Unemployed workers will set up one tent city at the Monumental Baptist
Church on Sept. 20 and five days later will march on the Convention
Center. The encampment and the march are being organized by the Bail
Out the People Movement. The Institute for Policy Studies, The Nation
magazine, the United Electrical, Radio and Machine Workers of America,
Pittsburgh United and other organizations will host events including a
panel on corporate globalization featuring former World Bank President
Joseph Stiglitz, along with a "People's Tribunal." There will be a
religious procession calling for social justice and a concert organized
by Students for a Democratic Society.
But expect difficulties. The Secret Service has so far denied protesters permits while it determines the size of the "security perimeter" it will impose around the world leaders. Pittsburgh has contracted to bring in an extra 4,000 police officers at an estimated cost of $9.5 million. Activist groups have reported incidents of surveillance and harassment. The struggle to thwart the voices of citizens will be as fierce as the struggle to amplify the voices of the criminal class that is trashing the world's economy. These elites will appear from behind closed doors with their communiques and resolutions to address us in their specialized jargon of power and expertise. They will attempt to convince us they have not lost control. They will make recommitments to free-trade agreements from the General Agreement on Tariffs and Trade, or GATT, the World Trade Organization and NAFTA, which have all thrust a knife into the backs of the working class. They will insist that the world can be managed and understood exclusively through their distorted lens of economics. But their day is over. They are the apostles of a dead system. They maintain power through fraud and force. Do not expect them to go without a struggle. But they have nothing left to say to us.

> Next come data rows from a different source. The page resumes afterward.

@[simp] theorem State.setWick_pending (s : State) (n : WkId) (f : Wick → Wick) : (s.setWick n f).pending = s.pending := rfl
@[simp] theorem State.setWick_time (s : State) (n : WkId) (f : Wick → Wick) : (s.setWick n f).time = s.time := rfl
@[simp] theorem State.setWick_log (s : State) (n : WkId) (f : Wick → Wick) : (s.setWick n f).log = s.log := rfl
@[simp] theorem State.setWick_mem (s : State) (n : WkId) (f : Wick → Wick) : (s.setWick n f).mem = s.mem := rfl
@[simp] theorem State.setWick_lan (s : State) (n : WkId) (f : Wick → Wick) : (s.setWick n f).lan = s.lan := rfl
@[simp] theorem State.setWick_wick (s : State) (n : WkId) (f : Wick → Wick) : (s.setWick n f).wick = upd s.wick n f := rfl
@[simp] theorem State.setWick_dma (s : State) (n : WkId) (f : Wick → Wick) : (s.setWick n f).dma = s.dma := rfl
@[simp] theorem State.setWick_hbm (s : State) (n : WkId) (f : Wick → Wick) : (s.setWick n f).hbm = s.hbm := rfl
@[simp] theorem State.setWick_fab (s : State) (n : WkId) (f : Wick → Wick) : (s.setWick n f).fab = s.fab := rfl
@[simp] theorem State.setWick_job (s : State) (n : WkId) (f : Wick → Wick) : (s.setWick n f).job = s.job := rfl
@[simp] theorem State.setWick_net (s : State) (n : WkId) (f : Wick → Wick) : (s.setWick n f).net = s.net := rfl
@[simp] theorem State.setWick_ur (s : State) (n : WkId) (f : Wick → Wick) : (s.setWick n f).ur = s.ur := rfl
@[simp] theorem State.setWick_host (s : State) (n : WkId) (f : Wick → Wick) : (s.setWick n f).host = s.host := rfl
@[simp] theorem State.setWick_app (s : State) (n : WkId) (f : Wick → Wick) : (s.setWick n f).app = s.app := rfl
@[simp] theorem State.setWick_sad (s : State) (n : WkId) (f : Wick → Wick) : (s.setWick n f).sad = s.sad := rfl
@[simp] theorem State.setWick_rel (s : State) (n : WkId) (f : Wick → Wick) : (s.setWick n f).rel = s.rel := rfl
@[simp] theorem State.setWick_stamp (s : State) (n : WkId) (f : Wick → Wick) : (s.setWick n f).stamp = s.stamp := rfl
@[simp] theorem State.setWick_sec (s : State) (n : WkId) (f : Wick → Wick) : (s.setWick n f).sec = s.sec := rfl
@[simp] theorem State.setWick_cfg (s : State) (n : WkId) (f : Wick → Wick) : (s.setWick n f).cfg = s.cfg := rfl
@[simp] theorem State.setWick_mgmt (s : State) (n : WkId) (f : Wick → Wick) : (s.setWick n f).mgmt = s.mgmt := rfl
@[simp] theorem State.setWick_misc (s : State) (n : WkId) (f : Wick → Wick) : (s.setWick n f).misc = s.misc := rfl

@[simp] theorem State.setEng_pending (s : State) (n : Fin 4) (f : Engine → Engine) : (s.setEng n f).pending = s.pending := rfl
@[simp] theorem State.setEng_time (s : State) (n : Fin 4) (f : Engine → Engine) : (s.setEng n f).time = s.time := rfl
@[simp] theorem State.setEng_log (s : State) (n : Fin 4) (f : Engine → Engine) : (s.setEng n f).log = s.log := rfl
@[simp] theorem State.setEng_mem (s : State) (n : Fin 4) (f : Engine → Engine) : (s.setEng n f).mem = s.mem := rfl
@[simp] theorem State.setEng_lan (s : State) (n : Fin 4) (f : Engine → Engine) : (s.setEng n f).lan = s.lan := rfl
@[simp] theorem State.setEng_wick (s : State) (n : Fin 4) (f : Engine → Engine) : (s.setEng n f).wick = s.wick := rfl
@[simp] theorem State.setEng_dma (s : State) (n : Fin 4) (f : Engine → Engine) : (s.setEng n f).dma = upd s.dma n f := rfl
@[simp] theorem State.setEng_hbm (s : State) (n : Fin 4) (f : Engine → Engine) : (s.setEng n f).hbm = s.hbm := rfl
@[simp] theorem State.setEng_fab (s : State) (n : Fin 4) (f : Engine → Engine) : (s.setEng n f).fab = s.fab := rfl
@[simp] theorem State.setEng_job (s : State) (n : Fin 4) (f : Engine → Engine) : (s.setEng n f).job = s.job := rfl
@[simp] theorem State.setEng_net (s : State) (n : Fin 4) (f : Engine → Engine) : (s.setEng n f).net = s.net := rfl
@[simp] theorem State.setEng_ur (s : State) (n : Fin 4) (f : Engine → Engine) : (s.setEng n f).ur = s.ur := rfl
@[simp] theorem State.setEng_host (s : State) (n : Fin 4) (f : Engine → Engine) : (s.setEng n f).host = s.host := rfl
@[simp] theorem State.setEng_app (s : State) (n : Fin 4) (f : Engine → Engine) : (s.setEng n f).app = s.app := rfl
@[simp] theorem State.setEng_sad (s : State) (n : Fin 4) (f : Engine → Engine) : (s.setEng n f).sad = s.sad := rfl
@[simp] theorem State.setEng_rel (s : State) (n : Fin 4) (f : Engine → Engine) : (s.setEng n f).rel = s.rel := rfl
@[simp] theorem State.setEng_stamp (s : State) (n : Fin 4) (f : Engine → Engine) : (s.setEng n f).stamp = s.stamp := rfl
@[simp] theorem State.setEng_sec (s : State) (n : Fin 4) (f : Engine → Engine) : (s.setEng n f).sec = s.sec := rfl
@[simp] theorem State.setEng_cfg (s : State) (n : Fin 4) (f : Engine → Engine) : (s.setEng n f).cfg = s.cfg := rfl
@[simp] theorem State.setEng_mgmt (s : State) (n : Fin 4) (f : Engine → Engine) : (s.setEng n f).mgmt = s.mgmt := rfl
@[simp] theorem State.setEng_misc (s : State) (n : Fin 4) (f : Engine → Engine) : (s.setEng n f).misc = s.misc := rfl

"Those who profess to favour freedom, yet deprecate agitation, are men who want crops without plowing up the ground," Frederick Douglass wrote. "They want rain without thunder and lightening. They want the ocean without the awful roar of its many waters. This struggle may be a moral one; or it may be a physical one; or it may be both moral and physical; but it must be a struggle. Power concedes nothing without a demand. It never did and it never will."
If you can, go to Pittsburgh. This is an opportunity to defy the titans of the corporate state and speak in words that describe our reality. The power elite fear these words. If these words seep into the population, if they become part of our common vernacular, the elite and the systems they defend will be unmasked. Our collective self-delusion will be shattered. These words of defiance expose the lies and crimes the elite use to barrel us toward neofeudalism. And these words, when they become real, propel men and women to resist.

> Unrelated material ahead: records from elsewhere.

theorem stepFtb_only : Only [.time, .mem, .log, .host, .misc, .sad] s (s.stepFtb d) :=
  Only.left (drain_only s) (Only.left (setTime_only s.drain _) ((logEv_only _ _ _ _ _).mono (by simp)) (by simp)) (by simp)

end

/-! ## A measured offset -/

/-- The time block at a measured offset, before the step or the pull. -/
def State.measuring (s : State) (offset : Int) : TimeBlk :=
  (if s.isRoot then s.time.acquire else s.time.acquire.trackOut s.lockBand offset).calm (if s.isRoot then 1000000 else 16) offset

section
variable (s : State) (offset : Int)

/-- The offset is beyond 1,000 ns and the servo may step. -/
def State.steps (s : State) (offset : Int) : Prop :=
  (s.measuring offset).servo = .acquiring ∧ (s.job.state == .armed) = false ∧ (offset < -1000 ∨ 1000 < offset)

theorem measuring_sameClock : s.time.SameClock (s.measuring offset) := by
  refine TimeBlk.SameClock.trans ?_ (TimeBlk.calm_sameClock _ _ _)
  split
  · exact TimeBlk.acquire_sameClock _
  · exact (TimeBlk.acquire_sameClock _).trans (TimeBlk.trackOut_sameClock _ _ _)

theorem measuring_servo (hr : s.isRoot = true) : (s.measuring offset).servo = s.time.acquire.servo := by
  rw [State.measuring, TimeBlk.calm_servo, if_pos hr]

variable {s offset}

theorem measured_steps (h : s.steps offset) : s.measured offset = (s.setTime (s.measuring offset)).stepFtb (-offset) := if_pos h

theorem measured_pulls (h : ¬ s.steps offset) : s.measured offset = s.setTime (((s.measuring offset).track s.lockBand offset).setPull
    (((s.measuring offset).track s.lockBand offset).nextPull (if s.job.state == .armed then some s.job.armedAt else none) offset)) := if_neg h

variable (s offset)

theorem measured_only : Only [.time, .mem, .log, .host, .misc, .sad] s (s.measured offset) := by
  by_cases h : s.steps offset
  · rw [measured_steps h]
    exact Only.left (setTime_only s _) (stepFtb_only _ _) (by simp)
  · rw [measured_pulls h]
    exact (setTime_only s _).mono (by simp)

theorem measured_offsets : (s.measured offset).time.ptpOffset = s.time.ptpOffset ∧ (s.measured offset).time.urOffset = s.time.urOffset := by
  obtain ⟨-, -, hp, hu⟩ := measuring_sameClock s offset
  by_cases h : s.steps offset
  · rw [measured_steps h, stepFtb_time, State.setTime_time]
    exact ⟨hp, hu⟩
  · rw [measured_pulls h, State.setTime_time]
    exact ⟨hp, hu⟩

end

end Sys2Proof.Machine
end

section
/-! PROOFS. PTP, lock, holdover and excess offsets (R32, R33, R390, R391, R406, R407), and O26 from their rules. -/
namespace Sys2Proof.Machine

theorem fresh_only (s : State) (n : Nat) : Only [.misc] s (s.fresh n) := by
  intro g hg
  cases g with
  | misc => exact absurd (List.mem_singleton_self _) hg
  | _ => rfl

/-! ## The port followed -/

theorem follow_only (s : State) : Only [.time, .log, .sad] s s.follow := by
  have hset (t : State) (x : TimeBlk) : Only [.time, .log, .sad] t (t.setTime x) := (setTime_only t x).mono (by simp)
  unfold State.follow
  extract_lets b r c t x
  have ht : Only [.time, .log, .sad] s t := by
    unfold t
    split
    · exact Only.refl _ s
    · exact (hset s _).right (logEv_only _ _ _ _ _) (by simp)
  clear_value t
  split
  · exact ht
  · dsimp only
    split
    · exact ht.step ((hset t _).right (logEv_only _ _ _ _ _) (by simp))
    · exact ht.step (hset t _)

"The end of something often resembles the beginning," the philosopher John Ralston Saul wrote in "Voltaire's Bastards." "More often than not our nose-to-the-glass view makes us believe that the end we are living is in fact a new beginning. This confusion is typical of an old civilization's self-confidence--limited by circumstances and by an absence of memory--and in many ways resembling the sort often produced by senility. Our rational need to control understanding and therefore memory has simply accentuated the confusion. " Nothing seems more permanent than a long-established government about to lose power, nothing more invincible than a grand army on the morning of its annihilation."